■ **WORK TASK**
Lines with the word "part" are the ones wanted. Copy each of them from the entries below.

· · · · ·

/-- Rows of an MHAD are read, transformed and written (R85, R295). -/
def State.mhadRows (s : State) (c : Nat) (o : EOp) (rows : List Nat) : State :=
  let cols := o.ta.cols.toNat
  let ca := o.ta.fmt.toNat
  let cb := o.tb.fmt.toNat
  rows.foldl (fun s r =>
    let v := (unpackRow (eBits ca 0) cols (s.tileRd c o.wg o.ta 0 r 0 (o.ta.rowBytes o.fa))).map (elemVal ca 0)
    let y := (blocks o.n cols v).flatMap fun b => (List.range o.n).map fun i =>
      (codeFmt cb).round .rne 0 (hadamardRow o.n i b)
    s.tileWr c o.wg o.tb 0 r 0 (packRow (eBits cb 0) y)) s

/-- The latch an MWLD has filled (R287, R291, R343). -/
def EOp.latch (o : EOp) : Latch :=
  let f := NFmt.of o.fa
  { valid := true, did := o.did, cls := o.cls, k := o.k, n := o.n, fmt := o.ta.fmt.toNat, fval := o.fa
    rows := (List.range o.n).map fun r => ((o.snap.find? fun p => p.1 == r).map (·.2)).getD []
    scales := (List.range (if o.xs.isEmpty then 0 else o.n * (o.k / f.blk))).map fun i =>
      match o.xs[i / 1024]? with
      | some x => x.2.get (i % 1024)
      | none => 0
    hasScale := !o.xs.isEmpty, sfmt := f.e4m3, tix := o.tai, gen := o.gen, xix := ((o.xs.head?).map (·.1)).getD 0
    uid := o.uid, word := o.word, pc := o.pc, wg := o.wg }

/-- Rows that a stream reads in this cycle. -/
def EOp.rowsNow (o : EOp) (clock : Nat) : List Nat := (List.range o.rowsRead).filter fun r => o.rowCycle r == clock

/-- The row-port work of a started operation in this cycle (R205, R206); an error in a row met then ends the operation (DESIGN
CHOICE, log 57). -/
def State.opStream (s : State) (c : Nat) (o : EOp) : State :=
  if o.kind = 10 ∨ o.kind = 11 then
    let rows := o.rowsNow s.clock
    if rows.any (s.rowBad c o) then s.opFails c o
    else
    let new := rows.map fun r => (r, s.tileRd c o.wg o.ta 0 r 0 (o.ta.rowBytes o.fa))
    let s := s.setOp c { o with snap := o.snap ++ new }
    if s.clock + o.lev < o.occ then s.scheduleLate (s.clock + o.lev) (.matrixOpRetire c o.id) else s
  else if o.kind = 12 ∨ o.kind = 14 then
    match o.steps.drop o.part with
    | [] => s
    | rows :: rest =>
      if o.kind = 14 ∧ rows.any (s.rowBad c o) then s.opFails c o
      else
      let s := if o.kind = 12 then s.mreadRows c o rows else s.mhadRows c o rows
      let s := s.setOp c { o with part := o.part + 1 }
      if rest = [] then s else s.nextRows c o (s.clock + 1) (rest.length - 1)
  else s

/-- The end of a started operation. -/
def State.opEnd (s : State) (c : Nat) (o : EOp) : State :=
  let b := o.banks c
  let ms := membersOf o.mode c
  let s :=
    if o.kind = 10 then
      let wi := if (s.warp c o.slot).uid = o.uid then (s.warp c o.slot).wi else 0
      s.modQuad (ms.getD o.member c) fun q => { q with latch := { o.latch with wi } }
    else if o.kind = 11 then s.mmaResult c o
    else if o.kind = 12 then
      let s := s.modQuads b.1 fun q => { q with stamps := stampBank q.stamps o.bank o.did }
      if o.flag then
        (b.1.zip (List.range b.1.length)).foldl (fun s p => s.modQuad p.1 fun q =>
          { q with banks := q.banks.filter fun e =>
              !(e.1 / 32768 == o.bank && decide (o.row0 ≤ e.1 / 128 % 256) && decide (e.1 / 128 % 256 < o.row0 + o.m)
                && decide (128 * p.2 + e.1 % 128 < o.n)) }) s
      else s
    else if o.kind = 13 then
      s.modQuads b.1 fun q =>
        { q with banks := q.banks.filter fun e => !b.2.contains (e.1 / 32768),
                 stamps := b.2.foldl (fun m n => stampBank m n o.did) q.stamps }
    else if o.kind = 15 then
      s.modQuads ms fun q =>
        if o.flag then { q with latch := {}, banks := [], stamps := [], lost := [] } else { q with latch := {} }
    else
      let s := if o.stat ≠ 0 then s
        else if o.bank = 0 then
          s.modQuads ms fun q => { q with mode := 0, leader := 0, group := if q.issued.mode = 0 then (0, 0) else q.group }
        else if (s.quad c).group = (s.wg c o.wg).group then
          s.modQuads (membersOf o.bank c) fun q => { q with mode := o.bank, leader := c, latch := {} }
        else s
      if (s.warp c o.slot).uid = o.uid then
        ((s.warp c o.slot).destRegs o.d 1).foldl (fun (s : State) r =>
          s.landReg c o.slot o.id r (BitVec.allOnes 32) [] (BitVec.ofNat 64 o.stat)) s
      else s
  s.opGone c o

/-- A started matrix operation: its row-port work of a cycle, and at its retirement its effect (R291, R292, R296). -/
def execMatrixOpRetire (core op : Nat) (s : State) : Host.Outcome State Fault Refusal :=
  match (s.core core).op? op with
  | none => .next s
  | some o =>
    if !o.started || o.isCopy then .next s
    else if o.retire ≤ s.clock then .next (s.opEnd core o)
    else .next (s.opStream core o)

end Sys2Proof.Machine
end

· · · · ·

■ **WRITTEN SOLUTION**
    match o.steps.drop o.part with
      let s := s.setOp c { o with part := o.part + 1 }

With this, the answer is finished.